The Academic Senate (SA) of Diponegoro University (Undip) held a scientific presentation for Undip professor candidates, namely Drs. Gunawan, M.Si., Ph.D. and Dr. Erma Prihastanti, M.Si., on Monday (23/5). Both are lecturers from the Faculty of Science and Mathematics (FSM).
In his presentation, Drs. Gunawan, M.Si., Ph.D. delivered a scientific paper entitled “Potential of Copper-Based Semiconductors to Produce Hydrogen as Renewable Energy”. Energy needs according to the projections of the International Energy Agency (IEA), until 2030 world energy demand will increase by 45% with 80% of the demand supplied from fossil fuels. Whereas fossil energy cannot be renewed, it causes pollution and its reserves are running low. Thus it takes the development of sources of energy that is renewable and environmentally friendly. One of the renewable energy sources is hydrogen fuel from water which is free of carbon emissions and is easy to apply and prepare by photoelectrochemistry.

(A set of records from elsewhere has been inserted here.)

theorem execRanoaHeartbeatSend_keeps {tch : List Field} {s0 : State} (port : Nat) (s : State)
    (hs : Keeps tch s0 s)
    (hw : Within [.rna] tch := by exact Within.of (by assumption) rfl) :
    OnNext (Keeps tch s0) (execRanoaHeartbeatSend port s) := by
  unfold execRanoaHeartbeatSend
  try dsimp only
  repeat' (first
    | (with_reducible assumption) | exact hw.of rfl | (with_reducible apply State.updRport_keeps)
    | (with_reducible apply OnNext.next) | (with_reducible apply OnNext.fault) | split)

theorem execRanoaLinkCrcError_keeps {tch : List Field} {s0 : State} (port : Nat) (hdr : BitVec 256)
    (body : List Byte) (crc : BitVec 32) (uncorr : Nat) (s : State) (hs : Keeps tch s0 s)
    (hw : Within [.rna] tch := by exact Within.of (by assumption) rfl) :
    OnNext (Keeps tch s0) (execRanoaLinkCrcError port hdr body crc uncorr s) := by
  unfold execRanoaLinkCrcError
  try dsimp only
  repeat' (first
    | (with_reducible assumption) | exact hw.of rfl | (with_reducible apply State.updRport_keeps)
    | (with_reducible apply OnNext.next) | (with_reducible apply OnNext.fault) | split)

theorem ranoaErr_keeps {tch : List Field} {s0 : State} (p : Pkt) (reason : Nat) (s : State)
    (hs : Keeps tch s0 s)
    (hw : Within [.link, .hub] tch := by exact Within.of (by assumption) rfl) :
    Keeps tch s0 (ranoaErr p reason s) := by
  unfold ranoaErr
  try dsimp only
  repeat' (first
    | (with_reducible assumption) | exact hw.of rfl | (with_reducible apply send_keeps) | split)

theorem answerOps_keeps {tch : List Field} {s0 : State} (x : RPort) (late : Option (Nat × Nat)) (s : State)
    (hs : Keeps tch s0 s)
    (hw : Within [.link, .hub] tch := by exact Within.of (by assumption) rfl) :
    Keeps tch s0 (answerOps x late s) := by
  unfold answerOps
  try dsimp only
  repeat' (first
    | (with_reducible assumption) | exact hw.of rfl | (with_reducible apply ranoaErr_keeps)
    | (with_reducible apply foldl_keeps) | split | (intro _; intros; try dsimp only))

theorem closeStream_keeps {tch : List Field} {s0 : State} (n : Nat) (s : State) (hs : Keeps tch s0 s)
    (hw : Within [.counted] tch := by exact Within.of (by assumption) rfl) :
    Keeps tch s0 (closeStream n s) := by
  unfold closeStream
  try dsimp only
  repeat' (first
    | (with_reducible assumption) | exact hw.of rfl | (with_reducible apply withCounted_keeps) | split)

theorem losePort_keeps {tch : List Field} {s0 : State} (n : Nat) (late : Option (Nat × Nat)) (s : State)
    (hs : Keeps tch s0 s)
    (hw : Within [.link, .hub, .hfifo, .msix, .counted, .cdie, .hif,
    .rna] tch := by exact Within.of (by assumption) rfl) :
    Keeps tch s0 (losePort n late s) := by
  unfold losePort
  try dsimp only
  repeat' (first
    | (with_reducible assumption) | exact hw.of rfl | (with_reducible apply State.updRport_keeps)
    | (with_reducible apply post_keeps) | (with_reducible apply answerOps_keeps)
    | (with_reducible apply closeStream_keeps) | split)

theorem rResend_keeps {tch : List Field} {s0 : State} (n : Nat) (s : State) (hs : Keeps tch s0 s)
    (hw : Within [.link, .hub, .hfifo, .msix, .counted, .cdie, .hif,
    .rna] tch := by exact Within.of (by assumption) rfl) :
    Keeps tch s0 (rResend n s) := by
  unfold rResend
  try dsimp only
  repeat' (first
    | (with_reducible assumption) | exact hw.of rfl | (with_reducible apply State.updRport_keeps)
    | (with_reducible apply losePort_keeps) | split)

theorem execRanoaLinkNak_keeps {tch : List Field} {s0 : State} (port : Nat) (s : State) (hs : Keeps tch s0 s)
    (hw : Within [.link, .hub, .hfifo, .msix, .counted, .cdie, .hif,
    .rna] tch := by exact Within.of (by assumption) rfl) :
    OnNext (Keeps tch s0) (execRanoaLinkNak port s) := by
  unfold execRanoaLinkNak
  try dsimp only
  repeat' (first
    | (with_reducible assumption) | exact hw.of rfl | (with_reducible apply rResend_keeps)
    | (with_reducible apply OnNext.next) | (with_reducible apply OnNext.fault) | split)

theorem execRanoaAckOverdue_keeps {tch : List Field} {s0 : State} (port : Nat) (s : State)
    (hs : Keeps tch s0 s)
    (hw : Within [.link, .hub, .hfifo, .msix, .counted, .cdie, .hif,
    .rna] tch := by exact Within.of (by assumption) rfl) :
    OnNext (Keeps tch s0) (execRanoaAckOverdue port s) := by
  unfold execRanoaAckOverdue
  try dsimp only
  repeat' (first
    | (with_reducible assumption) | exact hw.of rfl | (with_reducible apply rResend_keeps)
    | (with_reducible apply OnNext.next) | (with_reducible apply OnNext.fault) | split)

theorem execRanoaSilenceTimeout_keeps {tch : List Field} {s0 : State} (port : Nat) (s : State)
    (hs : Keeps tch s0 s)
    (hw : Within [.link, .hub, .hfifo, .msix, .counted, .cdie, .hif,
    .rna] tch := by exact Within.of (by assumption) rfl) :
    OnNext (Keeps tch s0) (execRanoaSilenceTimeout port s) := by
  unfold execRanoaSilenceTimeout
  try dsimp only
  repeat' (first
    | (with_reducible assumption) | exact hw.of rfl | (with_reducible apply losePort_keeps)
    | (with_reducible apply OnNext.next) | (with_reducible apply OnNext.fault) | split)

theorem execRanoaOpTimeout_keeps {tch : List Field} {s0 : State} (port : Nat) (s : State)
    (hs : Keeps tch s0 s)
    (hw : Within [.link, .hub, .hfifo, .msix, .counted, .cdie, .hif,
    .rna] tch := by exact Within.of (by assumption) rfl) :
    OnNext (Keeps tch s0) (execRanoaOpTimeout port s) := by
  unfold execRanoaOpTimeout
  try dsimp only
  repeat' (first
    | (with_reducible assumption) | exact hw.of rfl | (with_reducible apply losePort_keeps)
    | (with_reducible apply OnNext.next) | (with_reducible apply OnNext.fault) | split)

theorem trainPort_keeps {tch : List Field} {s0 : State} (n : Nat) (s : State) (hs : Keeps tch s0 s)
    (hw : Within [.rna] tch := by exact Within.of (by assumption) rfl) :
    Keeps tch s0 (trainPort n s) := by
  unfold trainPort
  try dsimp only
  repeat' (first
    | (with_reducible assumption) | exact hw.of rfl | (with_reducible apply sendR_keeps)
    | (with_reducible apply State.updRport_keeps) | split)

theorem execRanoaLightDetect_keeps {tch : List Field} {s0 : State} (port : Nat) (s : State)
    (hs : Keeps tch s0 s)
    (hw : Within [.rna] tch := by exact Within.of (by assumption) rfl) :
    OnNext (Keeps tch s0) (execRanoaLightDetect port s) := by
  unfold execRanoaLightDetect
  try dsimp only
  repeat' (first
    | (with_reducible assumption) | exact hw.of rfl | (with_reducible apply trainPort_keeps)
    | (with_reducible apply OnNext.next) | (with_reducible apply OnNext.fault) | split)

theorem execHello_keeps {tch : List Field} {s0 : State} (port : Nat) (serial : Nat) (peerPort : Nat)
    (lanes : Nat) (s : State) (hs : Keeps tch s0 s)
    (hw : Within [.link, .hub, .hfifo, .msix, .counted, .cdie, .hif,
    .rna] tch := by exact Within.of (by assumption) rfl) :
    OnNext (Keeps tch s0) (execHello port serial peerPort lanes s) := by
  unfold execHello
  try dsimp only
  repeat' (first
    | (with_reducible assumption) | exact hw.of rfl | (with_reducible apply answerOps_keeps)
    | (with_reducible apply closeStream_keeps) | (with_reducible apply rTake_keeps)
    | (with_reducible apply State.updRport_keeps) | (with_reducible apply post_keeps)
    | (with_reducible apply OnNext.next) | (with_reducible apply OnNext.fault) | split)

theorem execRanoaLaneFailure_keeps {tch : List Field} {s0 : State} (port : Nat) (lane : Nat) (tx : Bool)
    (s : State) (hs : Keeps tch s0 s)
    (hw : Within [.link, .hub, .hfifo, .msix, .counted, .cdie, .hif,
    .rna] tch := by exact Within.of (by assumption) rfl) :
    OnNext (Keeps tch s0) (execRanoaLaneFailure port lane tx s) := by
  unfold execRanoaLaneFailure
  try dsimp only
  repeat' (first
    | (with_reducible assumption) | exact hw.of rfl | (with_reducible apply State.updRport_keeps)
    | (with_reducible apply losePort_keeps) | (with_reducible apply trainPort_keeps)
    | (with_reducible apply OnNext.next) | (with_reducible apply OnNext.fault) | split)

theorem getSend_keeps {tch : List Field} {s0 : State} (n : Nat) (p : Pkt) (c : Nat × Nat) (s : State)
    (hs : Keeps tch s0 s)
    (hw : Within [.rna] tch := by exact Within.of (by assumption) rfl) :
    Keeps tch s0 (getSend n p c s) := by
  unfold getSend
  try dsimp only
  repeat' (first
    | (with_reducible assumption) | exact hw.of rfl | (with_reducible apply sendR_keeps)
    | (with_reducible apply State.updRport_keeps) | split)

theorem ranoaArrive_keeps {tch : List Field} {s0 : State} (p : Pkt) (s : State) (hs : Keeps tch s0 s)
    (hw : Within [.link, .hub, .rna] tch := by exact Within.of (by assumption) rfl) :
    Keeps tch s0 (ranoaArrive p s) := by
  unfold ranoaArrive
  try dsimp only
  repeat' (first
    | (with_reducible assumption) | exact hw.of rfl | (with_reducible apply send_keeps)
    | (with_reducible apply ranoaErr_keeps) | (with_reducible apply getSend_keeps)
    | (with_reducible apply sendR_keeps) | (with_reducible apply State.updRport_keeps)
    | (with_reducible apply foldl_keeps) | split | (intro _; intros; try dsimp only))

theorem rCheckEvents_keeps {tch : List Field} {s0 : State} (port : Nat) (addrs : List Nat) (s : State)
    (hs : Keeps tch s0 s)
    (hw : Within [.hfifo, .msix, .cdie, .hif] tch := by exact Within.of (by assumption) rfl) :
    Keeps tch s0 (rCheckEvents port addrs s) := by
  unfold rCheckEvents
  try dsimp only
  repeat' (first
    | (with_reducible assumption) | exact hw.of rfl | (with_reducible apply evCheckword_keeps)
    | (with_reducible apply foldl_keeps) | split | (intro _; intros; try dsimp only))

theorem execGetData_keeps {tch : List Field} {s0 : State} (port : Nat) (r : RPkt) (s : State)
    (hs : Keeps tch s0 s)
    (hw : Within [.link, .hub, .hfifo, .msix, .cdie, .hif, .rna] tch := by exact Within.of (by assumption) rfl) :
    OnNext (Keeps tch s0) (execGetData port r s) := by
  unfold execGetData
  try dsimp only
  repeat' (first
    | (with_reducible assumption) | exact hw.of rfl | (with_reducible apply rTake_keeps)
    | (with_reducible apply rCheckEvents_keeps) | (with_reducible apply rGo_keeps)
    | (with_reducible apply respond_keeps) | (with_reducible apply State.updRport_keeps)
    | (with_reducible apply OnNext.next) | (with_reducible apply OnNext.fault) | split)

theorem execPutAck_keeps {tch : List Field} {s0 : State} (port : Nat) (r : RPkt) (s : State)
    (hs : Keeps tch s0 s)
    (hw : Within [.link, .hub, .rna] tch := by exact Within.of (by assumption) rfl) :
    OnNext (Keeps tch s0) (execPutAck port r s) := by
  unfold execPutAck
  try dsimp only
  repeat' (first
    | (with_reducible assumption) | exact hw.of rfl | (with_reducible apply State.updRport_keeps)
    | (with_reducible apply rTake_keeps) | (with_reducible apply respond_keeps) | (with_reducible apply foldl_keeps)
    | (with_reducible apply OnNext.next) | (with_reducible apply OnNext.fault) | split
    | (intro _; intros; try dsimp only))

Efforts to improve the effectiveness of water breaking performance have been carried out with copper-based semiconductors in the form of CuO, Chalcopyrite and Cu-kesterite prepared by spin coating, spray pyrolysis and electrodeposition. In addition, surface modification with n-type buffer layer films in the form of CdS or InS2, cocatalyst Pt nanoparticles, and Ga doping have been shown to increase the onset potential and the resulting photocurrent.
“Research on copper-based semiconductors has been carried out for the photoelectrochemical splitting of water to produce hydrogen. The studied semiconductors were CuO, Cu-chalcopyrite and Cu-kesterite prepared by spin coating, spray pyrolysis and electrodeposition. Then it is coated with n-type in the form of CdS or InS2 and cocatalyst Pt nanoparticles. Several attempts have been made to increase the photo-onset and current potential, including variations in buffer layers, Ga doping and variations in catalysts,” he said.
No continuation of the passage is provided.